The manager bit his lip.  'I can only sell you business class.'  'But this is the second ticket I'm buying for the same flight.  Please sell me an economy.'  'Well, it's 10 pm right now.  Wait until 10:20'. 

At the time an economy seat showed up, and twenty minutes later they had issued me my ticket.  Then a nice policemen whom I had befriended whisked me to the front of the immigration line.  Then after a few minutes of bureaucratic incompetence I was free and clear and on my way to the gate.

Once again I was the only non-Bengali on the fully booked flight.  I was in the middle seat in the back, with a two year old baby in the seat in front of me.  Well, you takes what you can gets.  But then, talk about Bengali hospitality!  A steward comes back and tells me that they are transferring me up to the almost empty Business Class.  Hot damn, the white sahib upgrade!  And I wasn't too politically correct to turn it down, neither.

Although Business Class isn't quite so special at 3 in the morning when everybody is just trying to nod out.  But I was the first off the plane, and although KLIA is a humongous airport, I made the shuttle in good time, sailed through immigration, and my bag was the first off the carousel.  It would have been just possible to run upstairs and barely make the flight to Brunei.  And wouldn't that have been a spectacular end to the story?

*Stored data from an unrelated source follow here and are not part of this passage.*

-- ==== Sys2Proof/Machine/ArmLink.lean ====
section
/-! DEFINITION. The arm link (R160 to R172): downstream frames and their acknowledgement, upstream
frames, the entry steps, loss and retraining, preamplifier faults and their permanence (R155, R193). -/

namespace Sys2Proof.Machine

/-- The setpoint field of a head in a MASET frame: 0x800 leaves the head unchanged (R162). -/
def masetField (a : Arm) (h : Nat) : Nat :=
  match a.pend.find? fun e => e.1 = h with
  | some (_, some code) => pattern 12 code
  | _ => 0x800

/-- Whether a group of four heads has a setpoint pending. -/
def groupPending (a : Arm) (g : Nat) : Bool := a.pend.any fun e => e.1 / 4 = g

/-- The group to serve: the first pending one from the round-robin pointer on (R164). -/
def nextGroup (a : Arm) : Option Nat :=
  ((List.range 6).map fun k => (a.group + k) % 6).find? fun g => groupPending a g

/-- A MASET frame of a group. -/
def masetFrame (a : Arm) (g : Nat) : BitVec 64 :=
  armFrame 1 (g * 2 ^ 56 + masetField a (4 * g) * 2 ^ 44 + masetField a (4 * g + 1) * 2 ^ 32 +
    masetField a (4 * g + 2) * 2 ^ 20 + masetField a (4 * g + 3) * 2 ^ 8)

/-- HSTAT.ARMED of every head follows the acknowledged mask. -/
def setArmed (s : State) (t c mask : Nat) : State :=
  let s := s.setReg (aWrtC t c 0x10) (w32 (mask % 2 ^ 24))
  (List.range 24).foldl (fun s h => s.setB (aWrtC t c (0x10C + 16 * h)) 3 (mask.testBit h)) s

/-- A PACC access ends (R172): with a reply, an acknowledge, or ERR. -/
def endPacc (s : State) (t c : Nat) (err : Bool) (data : Option Nat) : State :=
  let a := aWrtC t c 0x18
  let s := s.modArm t c fun x => { x with pacc := none }
  let s := (s.setB a 31 false).setB a 29 err
  match data with
  | some d => s.setF a 15 0 d
  | none => s

/-- Whether a head is within a sector: its gate is open, or its burst goes on after a wedge span (R144). -/
def HeadW.writing (w : HeadW) : Bool := w.gate || (match w.ser with | e :: _ => e.begun | [] => false)

/-- A sector that is written whole again, from its first bit. -/
def WrEnt.again (e : WrEnt) : WrEnt := { e with begun := false, done := 0 }

/-- Sectors interrupted on a head return to its serialiser's front as late (R142, R167). -/
def lateHead (s : State) (t c h : Nat) : State :=
  let i := headIdx t c h
  if !(s.headW i).writing then s
  else
    let s := setGate s t c h false
    let s := s.modHeadW i fun w => { w with ser := w.ser.map fun e => { e.again with late := true } }
    s.bump (aWrt t 0x1C)

/-- A head's heater is at its read power or off: the write heater's mark is gone (R151). -/
def heaterBack (s : State) (t c h : Nat) : State :=
  (s.modHeadW (headIdx t c h) fun w => { w with heatAt := none }).setB (aWrtC t c (0x10C + 16 * h)) 1 false

/-- Hub-side level source 197 + 8·c: a fault latch of the cluster is nonzero (R434). -/
def faultLevel (s : State) (t c : Nat) : State :=
  irqLevel s (1 + t) (197 + 8 * c)
    ((List.range 6).any fun k => decide (s.reg (aWrtC t c (0x20 + 4 * k)) ≠ 0))

/-- The link leaves service or an attempt fails (R167): gates parked, heaters off with ALCK (R151, R168), ALCK
stopped, and down after RETRAIN attempts. -/
def armLoss (s : State) (t c : Nat) : State :=
  let was := armState s t c
  if was = 0 ∨ was = 4 then s
  else
    let x := s.arm t c
    let s := (List.range 24).foldl (fun s h => heaterBack (lateHead s t c h) t c h) s
    let s := (setArmed s t c 0).setReg (aWrtC t c 0x14) 0
    let s := if x.pacc.isSome then endPacc s t c true none else s
    let n := if was = 2 then 0 else x.attempts
    let down := decide (s.fld (aWrtC t c 4) 11 8 ≤ n)
    let s := setArmState s t c (if down then 4 else 3)
    let s := s.modArm t c fun x =>
      { x with ctl := [], wait := none, pend := [], step := 0, bad := 0, attempts := n, temp := false, mask := 0,
               stopped := some s.now }
    let s := if was = 2 ∨ down then
        owlCluster s t c 0x5005 (if down then 4 else 3) (s.fld (aWrtC t c 0) 31 24) 0
      else s
    if down then retire (failCluster s t c) t 4 c 0 0 0x0B else s

/-- What the acknowledgement of a control frame completes: MODE arms its mask, REGW ends a PACC write. -/
def ackEffect (s : State) (t c : Nat) (f : BitVec 64) : State :=
  let ty := frameBits f 63 60
  if ty = 4 then setArmed s t c (frameBits f 55 32)
  else if ty = 8 then setArmed s t c 0
  else if ty = 5 then
    let a := aWrtC t c 0x18
    if (s.arm t c).pacc.isSome ∧ s.bit a 30 ∧ frameBits f 59 52 = s.fld a 23 16 then endPacc s t c false none else s
  else s

/-- One downstream slot (R164): a control frame at least once in eight, else pending setpoints, else
IDLE; IDLE alone in step 1 of R166. A PACC access without an answer within four frames ends with ERR. -/
def frameSlot (s : State) (t c : Nat) : State :=
  let st := armState s t c
  if st = 0 ∨ st = 4 ∨ ((s.arm t c).stopped).isSome ∨ (s.arm t c).step = 0 ∧ st ≠ 2 then s
  else
    let x := s.arm t c
    let canCtl := decide (x.wait.isNone) && decide (x.ctl ≠ [])
    let s :=
      if x.step = 1 then (s.setArm t c { x with count := x.count + 1 }).emit (.armFrame t c (armFrame 0 0))
      else
      match (if canCtl ∧ (7 ≤ x.since ∨ (nextGroup x).isNone) then none else nextGroup x), x.ctl with
      | some g, _ =>
        (s.setArm t c { x with
          pend := x.pend.filter fun e => e.1 / 4 ≠ g, group := (g + 1) % 6, since := x.since + 1 }).emit
          (.armFrame t c (masetFrame x g))
      | none, f :: rest =>
        if canCtl then (s.setArm t c { x with ctl := rest, wait := some (f, 0, 0), since := 0 }).emit (.armFrame t c f)
        else (s.setArm t c { x with since := x.since + 1 }).emit (.armFrame t c (armFrame 0 0))
      | none, [] =>
        (s.setArm t c { x with since := x.since + 1 }).emit (.armFrame t c (armFrame 0 0))
    match (s.arm t c).pacc with
    | some n =>
      let s := s.modArm t c fun x => { x with pacc := some (n + 1) }
      if 4 < n + 1 then endPacc s t c true none else s
    | none => s

/-- ARM_FRAME_SLOT. -/
def execArmFrameSlot (t c : Nat) (s : State) : Res := onClusterMo s t c (frameSlot s t c)

/-- A failed upstream frame (R167): LOSS in a row take the link out of service. -/
def badUpFrame (s : State) (t c : Nat) : State :=
  let s := s.bumpF (aWrtC t c 8) 31 16 1
  let n := (s.arm t c).bad + 1
  let s := s.modArm t c fun x => { x with bad := n }
  if max 1 (s.fld (aWrtC t c 4) 23 16) ≤ n then armLoss s t c else s

/-- A capture with the TA flag of reader `r`, the asperity known to it. -/
def Capture.armTa (k : Capture) (r : Nat) : Capture :=
  if r = 0 then { k with flA := { k.flA with ta := true, found := true } }
  else { k with flB := { k.flB with ta := true, found := true } }
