-- ==== Sys2Proof/Machine/Control.lean ====
section
/-! DEFINITION. The control engine as its default microcode runs it (R226 to R255): biquad loops, the comb
error, on-track and write-unsafe, seek, load and park, Wolf, and the voice-coil power stage. Positions
are in 1/1,024 track pitch; position errors in 1/4,096 (R232). -/

namespace Sys2Proof.Machine

/-! ### Arithmetic (R231) -/

/-- The integer square root of `n`, found among numbers below 2^32 bit by bit. -/
def isqrt (n : Nat) : Nat :=
  (List.range 32).foldl (fun r k => let q := r + 2 ^ (31 - k); if q * q ≤ n then q else r) 0

/-- The 40-bit saturating accumulator. -/
def sat40 (x : Int) : Int := satI 40 x

/-- An arithmetic shift right. -/
def sar (x : Int) (n : Nat) : Int := x / (2 ^ n : Nat)

/-- A section's next output and histories, and whether it saturated: coefficients b0, b1, b2, a1, a2 as
stored, shift, histories x1, x2, y1, y2 (R231). -/
def biquad (cs : List Int) (shift : Nat) (h : List Int) (x : Int) : Int × List Int × Bool :=
  let c (i : Nat) : Int := cs.getD i 0
  let g (i : Nat) : Int := h.getD i 0
  let acc := sat40 (c 0 * x + c 1 * g 0 + c 2 * g 1 - c 3 * g 2 - c 4 * g 3)
  let acc := sat40 (acc + (2 ^ (13 - shift) : Nat))
  let raw := sar acc (14 - shift)
  let y := satI 16 raw
  (y, [x, g 0, y, g 2], decide (raw ≠ y))

/-! ### Loops (R226, R243 to R245) -/

/-- A loop of an engine. -/
def getLoop (s : State) (t c j : Nat) : Loop := Tab.at Loop.none (s.ctl t c).loops j

/-- The state with a loop changed. -/
def setLoop (s : State) (t c j : Nat) (x : Loop) : State :=
  s.modCtl t c fun y => { y with loops := Tab.to Loop.none y.loops j x }

/-- One section of a loop at one sample, with bypass and clearing (R244). -/
def runSection (s : State) (t c j k : Nat) (fb : Bool) (l : Loop) (x : Int) : Int × Loop × Bool :=
  let a := secAddr t c j k fb
  let h := if l.clearAll ∨ k ∈ l.clear then [0, 0, 0, 0] else Tab.at [0, 0, 0, 0] l.secs k
  if s.bit (a + 0x14) 31 then
    (x, { l with secs := Tab.to [0, 0, 0, 0] l.secs k [x, h.getD 0 0, x, h.getD 2 0] }, false)
  else
    let cs := (List.range 5).map fun i => sfld (s.reg (a + 4 * i)) 15 0
    let r := biquad cs (s.fld (a + 0x14) 2 0) h x
    (r.1, { l with secs := Tab.to [0, 0, 0, 0] l.secs k r.2.1 }, r.2.2)

/-- A loop at one sample: its output, whether its last section saturated, and how many did. The set in
use follows USEFB, and FBACT reports it (R245). -/
def runLoop (s : State) (t c j : Nat) (x : Int) : State × Int × Bool :=
  let fb := s.bit (loopCtl t c j) 1
  let l := getLoop s t c j
  let r := (List.range (loopSecs j)).foldl
    (fun (a : Int × Loop × Bool × Nat) k =>
      let q := runSection s t c j k fb a.2.1 a.1
      (q.1, q.2.1, q.2.2, a.2.2.2 + (if q.2.2 then 1 else 0))) (x, l, false, 0)
  let l := { r.2.1 with
    clear := [], clearAll := false
    fbFor := if fb = l.fbWas then min 4 (l.fbFor + 1) else 0
    fbWas := fb }
  let s := (setLoop s t c j l).setB (loopCtl t c j) 8 fb
  ((if r.2.2.2 = 0 then s else s.bump (aCtl t c 0x50) r.2.2.2), r.1, r.2.2.1)

/-! ### Write-unsafe (R236) -/

/-- The contributing heads of a cluster (R228). -/
def contributing (s : State) (t c : Nat) : List Nat :=
  (List.range 24).filter fun h =>
    (s.headS (headIdx t c h)).valid && !(headDead s t c h) && !(s.bit (aCtl t c 0x30) h) &&
      !(s.bit (aCtl t c (0x100C + 32 * h)) 29) && !(s.bit (aCtl t c (0x1000 + 32 * h)) 0)

/-- The causes of write-unsafe that hold. -/
def unsafeCauses (s : State) (t c : Nat) : Nat :=
  let x := s.ctl t c
  let b (i : Nat) (p : Bool) : Nat := if p then 2 ^ i else 0
  b 0 (s.bit (aCtl t c 0) 0) + b 1 (decide (ctlMode s t c ≠ 5)) + b 2 (decide (contributing s t c = [])) +
    b 3 (decide (s.fld (aCtl t c 8) 23 16 * 4 < absI x.comb)) + b 4 (decide (x.trip ≠ 0)) +
    b 5 (x.loops.any fun e => decide (e.2.fbFor < 2)) + b 6 (decide (2 ≤ x.atLim)) +
    b 7 (decide (armState s t c ≠ 2))

/-- Write-unsafe is raised at once by any cause, releasing every gate (R152), and dropped after four
pilot records without one (R236). -/
def unsafeEval (s : State) (t c : Nat) (pilot : Bool) : State :=
  let m := unsafeCauses s t c
  let s := s.setF (aCtl t c 4) 23 16 m
  if m ≠ 0 then
    let s := (s.setB (aCtl t c 4) 31 true).modCtl t c fun x => { x with clean := 0 }
    (List.range 24).foldl (fun s h => cutBurst s t c h) s
  else if pilot then
    let n := min 4 ((s.ctl t c).clean + 1)
    let s := s.modCtl t c fun x => { x with clean := n }
    if 4 ≤ n then s.setB (aCtl t c 4) 31 false else s
  else s

/-- A cluster changes mode, with what write-unsafe makes of it. -/
def goMode (s : State) (t c m : Nat) : State := unsafeEval (setMode s t c m) t c false

/-! ### Emergency retract and voice-coil faults (R251, R274, R275) -/

/-- An emergency retract of a loaded cluster that is not retracting starts (R274, R275): the mode raises
write-unsafe, which releases its gates (R236, R152). -/
def startRetract (s : State) (t c : Nat) (dead : Bool) : State :=
  if !(isLoaded s t c) ∨ (s.ctl t c).retract ≠ 0 then
    if dead ∧ !(isLoaded s t c) then setMode s t c 7 else s
  else
    let s := if armState s t c = 2 then zeroSetpoints (sendSafe s t c) t c else s
    let s := goMode s t c 6
    let s := s.modCtl t c fun x => { x with retract := 2, dead := x.dead || dead, gates := true, cmds := [] }
    driveCoil s t c (-(s.fld (aSpn t 0x3C) 31 20 : Nat))

/-- A voice-coil fault (R251): recorded, the cluster retracted and retired (cause 0x09). -/
def vcFaultNow (s : State) (t c : Nat) : State :=
  let s := owlCluster s t c 0x5002 (s.fld (aCtl t c 0x34) 5 0) 0 0
  let s := tileEdge s t (194 + 8 * c)
  let s := startRetract (zeroSetpoints s t c) t c true
  retire s t 4 c 0 0 0x09

/-- A voice-coil fault with its VFLT bit. -/
def vcFault (s : State) (t c bit : Nat) : State := vcFaultNow (s.setB (aCtl t c 0x34) bit true) t c

/-! ### Wolf (R247, R248) -/

/-- A loop's output is watched: a new swing and the run of saturated samples; true when it trips. -/
def wolfWatch (s : State) (t c j : Nat) (u : Int) (sat : Bool) : State × Bool :=
  let l := getLoop s t c j
  let d := u - l.u
  let amp := s.fld (aCtl t c 0x28) 31 24 * 64
  let cnt := s.fld (aCtl t c 0x28) 23 16
  let satn := s.fld (aCtl t c 0x28) 15 8
  let swing := decide (amp ≤ absI d) && ((decide (0 < d) && decide (l.d < 0)) || (decide (d < 0) && decide (0 < l.d)))
  let sw := (swing :: l.swings).take 256
  let run := if sat then l.satRun + 1 else 0
  let trip := decide (cnt ≠ 0) &&
    (decide (cnt ≤ (sw.filter id).length) || (decide (satn ≠ 0) && decide (satn ≤ run)))
  let l := { l with u := u, d := d, swings := if trip then [] else sw, satRun := if trip then 0 else run }
  (setLoop s t c j l, trip)

/-- A head is held (R248): setpoint 0, histories cleared, off track. Three holds within 1 s are a
microactuator fault. -/
def holdHead (s : State) (t c h : Nat) : State :=
  let i := headIdx t c h
  let s := setPoint (s.setB (aCtl t c 0x30) h true) t c h 0
  let s := (s.setB (aCtl t c (0x100C + 32 * h)) 30 true).setB (aCtl t c (0x100C + 32 * h)) 31 false
  let l := getLoop s t c h
  let s := setLoop s t c h { l with clearAll := true }
  let hs := (s.now :: (s.headS i).holds).filter fun a => decide (s.now < a + ms 1000)
  let s := s.modHeadS i fun x => { x with holds := hs, holdAt := some s.now, near := 0 }
  if 3 ≤ hs.length then
    ladderFault (s.modHeadS i fun x => { x with holds := [] }) t c 4 h id
  else s

/-- A loop trips (R248). -/
def wolfTrip (s : State) (t c j : Nat) : State :=
  let fb := s.bit (loopCtl t c j) 1
  let s := ((s.setB (aCtl t c 0x2C) j true).bump (aCtl t c 0x54)).modCtl t c fun x => { x with trip := 4 }
  let s := owlTile s t 0x5001 (owlUnit t c 0 0 j) 0 (if fb then 1 else 0) 0 0
  let s := unsafeEval (tileEdge s t (193 + 8 * c)) t c false
  if !fb then
    let l := getLoop s t c j
    setLoop (s.setB (loopCtl t c j) 1 true) t c j { l with clearAll := true }
  else if j < 24 then holdHead s t c j
  else vcFault s t c 2

/-- A held head restarts on its fallback set (R248). -/
def releaseHold (s : State) (t c h : Nat) : State :=
  if s.bit (aCtl t c 0x30) h then
    let l := getLoop s t c h
    let s := setLoop s t c h { l with clearAll := true }
    let s := (s.setB (aCtl t c 0x30) h false).setB (aCtl t c (0x100C + 32 * h)) 30 false
    s.modHeadS (headIdx t c h) fun x => { x with holdAt := none }
  else s

/-- WOLF_REARM. -/
def execWolfRearm (t c h : Nat) (s : State) : Res :=
  onHeadMo s t c h (if s.fld (aCtl t c 0x28) 7 0 ≠ 0 then releaseHold s t c h else s)

/-- A write of WOLFST clears the bits written 1 and, with REARM 0, releases their held heads (R248). -/
def clearWolfst (s : State) (t c : Nat) (w : Word) : State :=
  let s := s.clrReg (aCtl t c 0x2C) w
  if s.fld (aCtl t c 0x28) 7 0 = 0 then
    (bitsOf w 24).foldl (fun s h => releaseHold s t c h) s
  else s

/-- WOLFST_CLEAR. -/
def execWolfstClear (t c : Nat) (w : Word) (s : State) : Res := onClusterMo s t c (clearWolfst s t c w)

/-! ### References (R227, R237, R238, R242) -/

/-- A head's reference: track and offset; a change takes effect at the head's next record (R233). -/
def setRef (s : State) (t c h : Nat) (track off : Int) : State :=
  let a := aCtl t c (0x1004 + 32 * h)
  let b := aCtl t c (0x1008 + 32 * h)
  let same := decide (s.reg a = place 31 8 (trackCode track)) && decide (s.reg b = place 15 0 (pattern 16 off))
  ((s.setReg a (place 31 8 (trackCode track))).setReg b (place 15 0 (pattern 16 off))).modHeadS (headIdx t c h) fun x =>
    { x with moved := x.moved || !same }

/-- A head's reference in 1/1,024 pitch. -/
def refOf (s : State) (t c h : Nat) : Int :=
  trackOf (s.fld (aCtl t c (0x1004 + 32 * h)) 31 8) * 1024 + sfld (s.reg (aCtl t c (0x1008 + 32 * h))) 15 0

/-- CTL.REACH. -/
def reach (s : State) (t c : Nat) : Nat := s.fld (aCtl t c 0xC) 15 0

/-- How far a reference lies from where a head would be with its microactuator centred (R242). -/
def displacement (s : State) (t c h : Nat) (r : Int) : Int :=
  let y := s.headS (headIdx t c h)
  r - (y.ys.headD (refOf s t c h) + sar y.m 2)

/-- The lanes of a cluster are set to a zone: its number and their sampling rate (R74). -/
def setZoneOf (s : State) (t c z : Nat) : State :=
  let rate := zoneBits s t z * s.fld (aSpn t 0xC) 15 0 / 60000000
  (List.range 48).foldl
    (fun s k =>
      let l := 48 * c + k
      let s := s.setF (aLane t l 4) 12 8 z
      if laneAwake s t l then s.setReg (aLane t l 8) (w32 rate) else s) s

/-- Every head of a cluster that is not booked takes a target; a booked head takes it for the end of its
booking. -/
def aimAll (s : State) (t c : Nat) (track : Int) : State :=
  (List.range 24).foldl
    (fun s h =>
      let s := s.modHeadS (headIdx t c h) fun x => { x with home := (track, 0), stream := true, near := 0 }
      if s.bit (aCtl t c (0x100C + 32 * h)) 29 then s else setRef s t c h track 0) s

Unfortunately Air Asia operates out of a different terminal than does Air Malaysia.  And in this instance 'Terminal 2' is over twenty miles away.  So that by the time I finally got there the flight to Brunei was just taking off.  Over to the Air Asia service desk.  They can send me on their next flight over for an upcharge of 'only' $75.  Great, let's do it.

Now all I have to do is figure out how to stay awake at the airport for another six hours.